▶ **Exercise brief**
Please give back, word for word, each line from the start of the entries through the one in which "rebuildEnd_inv | intro _" is found.

▶ **Listed entries**

*** Begin section ***

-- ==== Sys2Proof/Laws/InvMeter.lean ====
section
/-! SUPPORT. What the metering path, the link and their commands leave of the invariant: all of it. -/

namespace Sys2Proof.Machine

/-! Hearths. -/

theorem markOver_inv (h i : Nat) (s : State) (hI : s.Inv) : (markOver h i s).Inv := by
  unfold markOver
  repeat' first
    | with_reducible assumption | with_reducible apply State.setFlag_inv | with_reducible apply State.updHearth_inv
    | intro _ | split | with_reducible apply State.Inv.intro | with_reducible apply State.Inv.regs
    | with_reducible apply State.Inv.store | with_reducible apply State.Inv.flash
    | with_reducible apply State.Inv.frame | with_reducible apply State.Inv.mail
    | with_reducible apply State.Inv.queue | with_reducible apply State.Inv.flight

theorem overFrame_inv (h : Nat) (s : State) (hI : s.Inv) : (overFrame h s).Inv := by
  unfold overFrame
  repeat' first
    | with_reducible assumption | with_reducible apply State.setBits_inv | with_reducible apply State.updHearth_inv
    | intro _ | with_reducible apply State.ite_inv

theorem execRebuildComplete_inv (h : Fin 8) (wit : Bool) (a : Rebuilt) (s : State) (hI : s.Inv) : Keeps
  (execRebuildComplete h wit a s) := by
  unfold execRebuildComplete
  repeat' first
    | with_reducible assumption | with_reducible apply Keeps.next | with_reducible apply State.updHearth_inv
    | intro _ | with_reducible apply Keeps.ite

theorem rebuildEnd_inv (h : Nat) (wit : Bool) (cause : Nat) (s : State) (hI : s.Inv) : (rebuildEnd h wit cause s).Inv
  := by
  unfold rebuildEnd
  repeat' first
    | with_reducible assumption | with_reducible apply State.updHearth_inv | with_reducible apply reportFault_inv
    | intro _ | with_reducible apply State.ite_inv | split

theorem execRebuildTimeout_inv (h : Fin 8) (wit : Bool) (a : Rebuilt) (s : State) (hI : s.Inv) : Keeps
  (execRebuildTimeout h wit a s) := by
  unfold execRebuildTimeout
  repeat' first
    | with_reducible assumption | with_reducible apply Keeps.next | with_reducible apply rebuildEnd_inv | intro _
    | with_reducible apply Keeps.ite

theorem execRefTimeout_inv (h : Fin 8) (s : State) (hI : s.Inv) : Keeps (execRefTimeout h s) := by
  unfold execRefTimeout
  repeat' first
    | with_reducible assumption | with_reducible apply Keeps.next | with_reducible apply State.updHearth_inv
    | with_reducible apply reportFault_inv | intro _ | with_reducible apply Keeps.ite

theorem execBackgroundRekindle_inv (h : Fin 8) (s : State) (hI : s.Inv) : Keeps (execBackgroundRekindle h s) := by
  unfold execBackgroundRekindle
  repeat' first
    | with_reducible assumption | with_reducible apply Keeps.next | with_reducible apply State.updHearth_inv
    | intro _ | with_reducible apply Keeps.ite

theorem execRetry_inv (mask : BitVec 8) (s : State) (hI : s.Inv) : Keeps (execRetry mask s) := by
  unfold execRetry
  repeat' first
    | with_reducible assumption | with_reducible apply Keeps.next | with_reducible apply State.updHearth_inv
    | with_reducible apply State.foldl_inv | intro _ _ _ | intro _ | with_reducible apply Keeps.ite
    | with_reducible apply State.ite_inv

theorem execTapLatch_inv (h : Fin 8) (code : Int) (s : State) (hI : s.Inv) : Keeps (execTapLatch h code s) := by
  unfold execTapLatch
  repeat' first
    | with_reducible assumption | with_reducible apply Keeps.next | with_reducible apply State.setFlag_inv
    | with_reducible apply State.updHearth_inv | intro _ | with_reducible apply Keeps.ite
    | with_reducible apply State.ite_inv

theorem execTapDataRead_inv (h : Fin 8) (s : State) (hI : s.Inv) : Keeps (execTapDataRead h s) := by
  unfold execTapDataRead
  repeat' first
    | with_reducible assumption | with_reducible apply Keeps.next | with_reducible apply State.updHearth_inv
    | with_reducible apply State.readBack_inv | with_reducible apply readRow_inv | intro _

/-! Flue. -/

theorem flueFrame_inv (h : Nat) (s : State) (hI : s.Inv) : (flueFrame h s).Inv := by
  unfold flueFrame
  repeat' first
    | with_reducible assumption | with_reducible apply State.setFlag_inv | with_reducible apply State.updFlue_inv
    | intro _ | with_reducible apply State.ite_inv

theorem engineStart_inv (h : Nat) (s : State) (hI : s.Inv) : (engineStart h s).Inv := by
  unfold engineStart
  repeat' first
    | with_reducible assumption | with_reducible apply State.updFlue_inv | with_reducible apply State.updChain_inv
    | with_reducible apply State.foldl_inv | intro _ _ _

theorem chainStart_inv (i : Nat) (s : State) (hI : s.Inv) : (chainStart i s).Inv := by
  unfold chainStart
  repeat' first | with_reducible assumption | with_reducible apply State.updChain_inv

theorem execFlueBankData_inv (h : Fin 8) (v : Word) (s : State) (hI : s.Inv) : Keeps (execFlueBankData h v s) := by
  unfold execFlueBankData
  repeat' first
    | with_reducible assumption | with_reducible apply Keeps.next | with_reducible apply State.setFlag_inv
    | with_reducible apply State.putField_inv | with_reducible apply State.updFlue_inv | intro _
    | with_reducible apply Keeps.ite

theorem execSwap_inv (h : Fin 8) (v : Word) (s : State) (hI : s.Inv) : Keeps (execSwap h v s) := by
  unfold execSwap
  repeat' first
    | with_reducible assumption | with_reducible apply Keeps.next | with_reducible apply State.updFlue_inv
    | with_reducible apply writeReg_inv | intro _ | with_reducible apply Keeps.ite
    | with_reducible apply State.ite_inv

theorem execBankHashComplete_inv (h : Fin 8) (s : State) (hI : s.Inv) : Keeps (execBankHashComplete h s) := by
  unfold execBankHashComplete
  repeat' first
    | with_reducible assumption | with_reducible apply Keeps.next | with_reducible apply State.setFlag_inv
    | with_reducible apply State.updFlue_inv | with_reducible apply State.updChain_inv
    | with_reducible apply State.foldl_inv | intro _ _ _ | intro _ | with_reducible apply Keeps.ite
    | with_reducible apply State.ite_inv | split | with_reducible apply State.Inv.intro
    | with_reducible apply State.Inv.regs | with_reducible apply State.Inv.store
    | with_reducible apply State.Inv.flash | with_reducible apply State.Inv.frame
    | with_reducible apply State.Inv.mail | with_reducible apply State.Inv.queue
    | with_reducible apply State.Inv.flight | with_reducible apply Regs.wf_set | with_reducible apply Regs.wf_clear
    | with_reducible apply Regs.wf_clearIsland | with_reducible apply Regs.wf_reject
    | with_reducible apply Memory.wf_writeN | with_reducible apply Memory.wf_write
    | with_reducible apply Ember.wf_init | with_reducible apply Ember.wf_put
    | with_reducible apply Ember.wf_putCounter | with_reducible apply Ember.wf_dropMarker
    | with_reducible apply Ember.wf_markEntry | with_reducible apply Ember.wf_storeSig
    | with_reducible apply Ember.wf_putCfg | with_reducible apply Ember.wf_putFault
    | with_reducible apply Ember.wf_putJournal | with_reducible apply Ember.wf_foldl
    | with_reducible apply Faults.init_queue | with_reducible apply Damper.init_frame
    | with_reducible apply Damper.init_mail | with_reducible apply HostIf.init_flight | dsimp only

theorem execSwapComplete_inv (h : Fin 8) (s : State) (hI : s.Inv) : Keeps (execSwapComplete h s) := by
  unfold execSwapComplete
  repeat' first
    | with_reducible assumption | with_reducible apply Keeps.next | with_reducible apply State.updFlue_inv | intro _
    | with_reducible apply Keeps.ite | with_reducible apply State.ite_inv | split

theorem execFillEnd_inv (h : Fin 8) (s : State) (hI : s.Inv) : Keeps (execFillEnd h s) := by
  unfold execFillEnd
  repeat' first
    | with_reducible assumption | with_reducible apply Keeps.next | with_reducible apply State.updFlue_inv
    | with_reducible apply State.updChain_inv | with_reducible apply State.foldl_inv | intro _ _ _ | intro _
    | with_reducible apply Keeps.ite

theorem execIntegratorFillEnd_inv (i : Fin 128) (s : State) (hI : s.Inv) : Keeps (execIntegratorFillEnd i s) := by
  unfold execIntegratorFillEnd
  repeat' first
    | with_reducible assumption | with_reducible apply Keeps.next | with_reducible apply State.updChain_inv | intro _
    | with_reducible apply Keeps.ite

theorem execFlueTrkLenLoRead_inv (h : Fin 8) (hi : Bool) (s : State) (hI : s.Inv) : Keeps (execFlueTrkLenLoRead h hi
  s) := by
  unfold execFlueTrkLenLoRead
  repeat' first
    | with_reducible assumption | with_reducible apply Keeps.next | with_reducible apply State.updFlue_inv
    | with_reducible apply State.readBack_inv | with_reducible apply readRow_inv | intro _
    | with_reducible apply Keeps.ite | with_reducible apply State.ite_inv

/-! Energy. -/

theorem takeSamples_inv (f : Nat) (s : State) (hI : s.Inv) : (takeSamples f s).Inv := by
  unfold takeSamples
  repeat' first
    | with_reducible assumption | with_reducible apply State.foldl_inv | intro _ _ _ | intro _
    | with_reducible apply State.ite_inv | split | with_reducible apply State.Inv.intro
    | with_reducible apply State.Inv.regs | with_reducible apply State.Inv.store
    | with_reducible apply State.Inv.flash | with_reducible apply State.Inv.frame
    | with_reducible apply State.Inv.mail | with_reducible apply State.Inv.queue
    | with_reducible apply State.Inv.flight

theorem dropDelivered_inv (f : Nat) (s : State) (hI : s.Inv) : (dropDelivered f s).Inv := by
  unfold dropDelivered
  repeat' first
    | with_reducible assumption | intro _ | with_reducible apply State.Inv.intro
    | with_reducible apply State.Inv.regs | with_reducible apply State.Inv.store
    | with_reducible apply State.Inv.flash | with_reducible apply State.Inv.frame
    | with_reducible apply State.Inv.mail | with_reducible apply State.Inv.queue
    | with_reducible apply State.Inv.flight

*** End section ***

▶ **Problem solution**
-- ==== Sys2Proof/Laws/InvMeter.lean ====
section
/-! SUPPORT. What the metering path, the link and their commands leave of the invariant: all of it. -/

namespace Sys2Proof.Machine

/-! Hearths. -/

theorem markOver_inv (h i : Nat) (s : State) (hI : s.Inv) : (markOver h i s).Inv := by
  unfold markOver
  repeat' first
    | with_reducible assumption | with_reducible apply State.setFlag_inv | with_reducible apply State.updHearth_inv
    | intro _ | split | with_reducible apply State.Inv.intro | with_reducible apply State.Inv.regs
    | with_reducible apply State.Inv.store | with_reducible apply State.Inv.flash
    | with_reducible apply State.Inv.frame | with_reducible apply State.Inv.mail
    | with_reducible apply State.Inv.queue | with_reducible apply State.Inv.flight

theorem overFrame_inv (h : Nat) (s : State) (hI : s.Inv) : (overFrame h s).Inv := by
  unfold overFrame
  repeat' first
    | with_reducible assumption | with_reducible apply State.setBits_inv | with_reducible apply State.updHearth_inv
    | intro _ | with_reducible apply State.ite_inv

theorem execRebuildComplete_inv (h : Fin 8) (wit : Bool) (a : Rebuilt) (s : State) (hI : s.Inv) : Keeps
  (execRebuildComplete h wit a s) := by
  unfold execRebuildComplete
  repeat' first
    | with_reducible assumption | with_reducible apply Keeps.next | with_reducible apply State.updHearth_inv
    | intro _ | with_reducible apply Keeps.ite

theorem rebuildEnd_inv (h : Nat) (wit : Bool) (cause : Nat) (s : State) (hI : s.Inv) : (rebuildEnd h wit cause s).Inv
  := by
  unfold rebuildEnd
  repeat' first
    | with_reducible assumption | with_reducible apply State.updHearth_inv | with_reducible apply reportFault_inv
    | intro _ | with_reducible apply State.ite_inv | split

theorem execRebuildTimeout_inv (h : Fin 8) (wit : Bool) (a : Rebuilt) (s : State) (hI : s.Inv) : Keeps
  (execRebuildTimeout h wit a s) := by
  unfold execRebuildTimeout
  repeat' first
    | with_reducible assumption | with_reducible apply Keeps.next | with_reducible apply rebuildEnd_inv | intro _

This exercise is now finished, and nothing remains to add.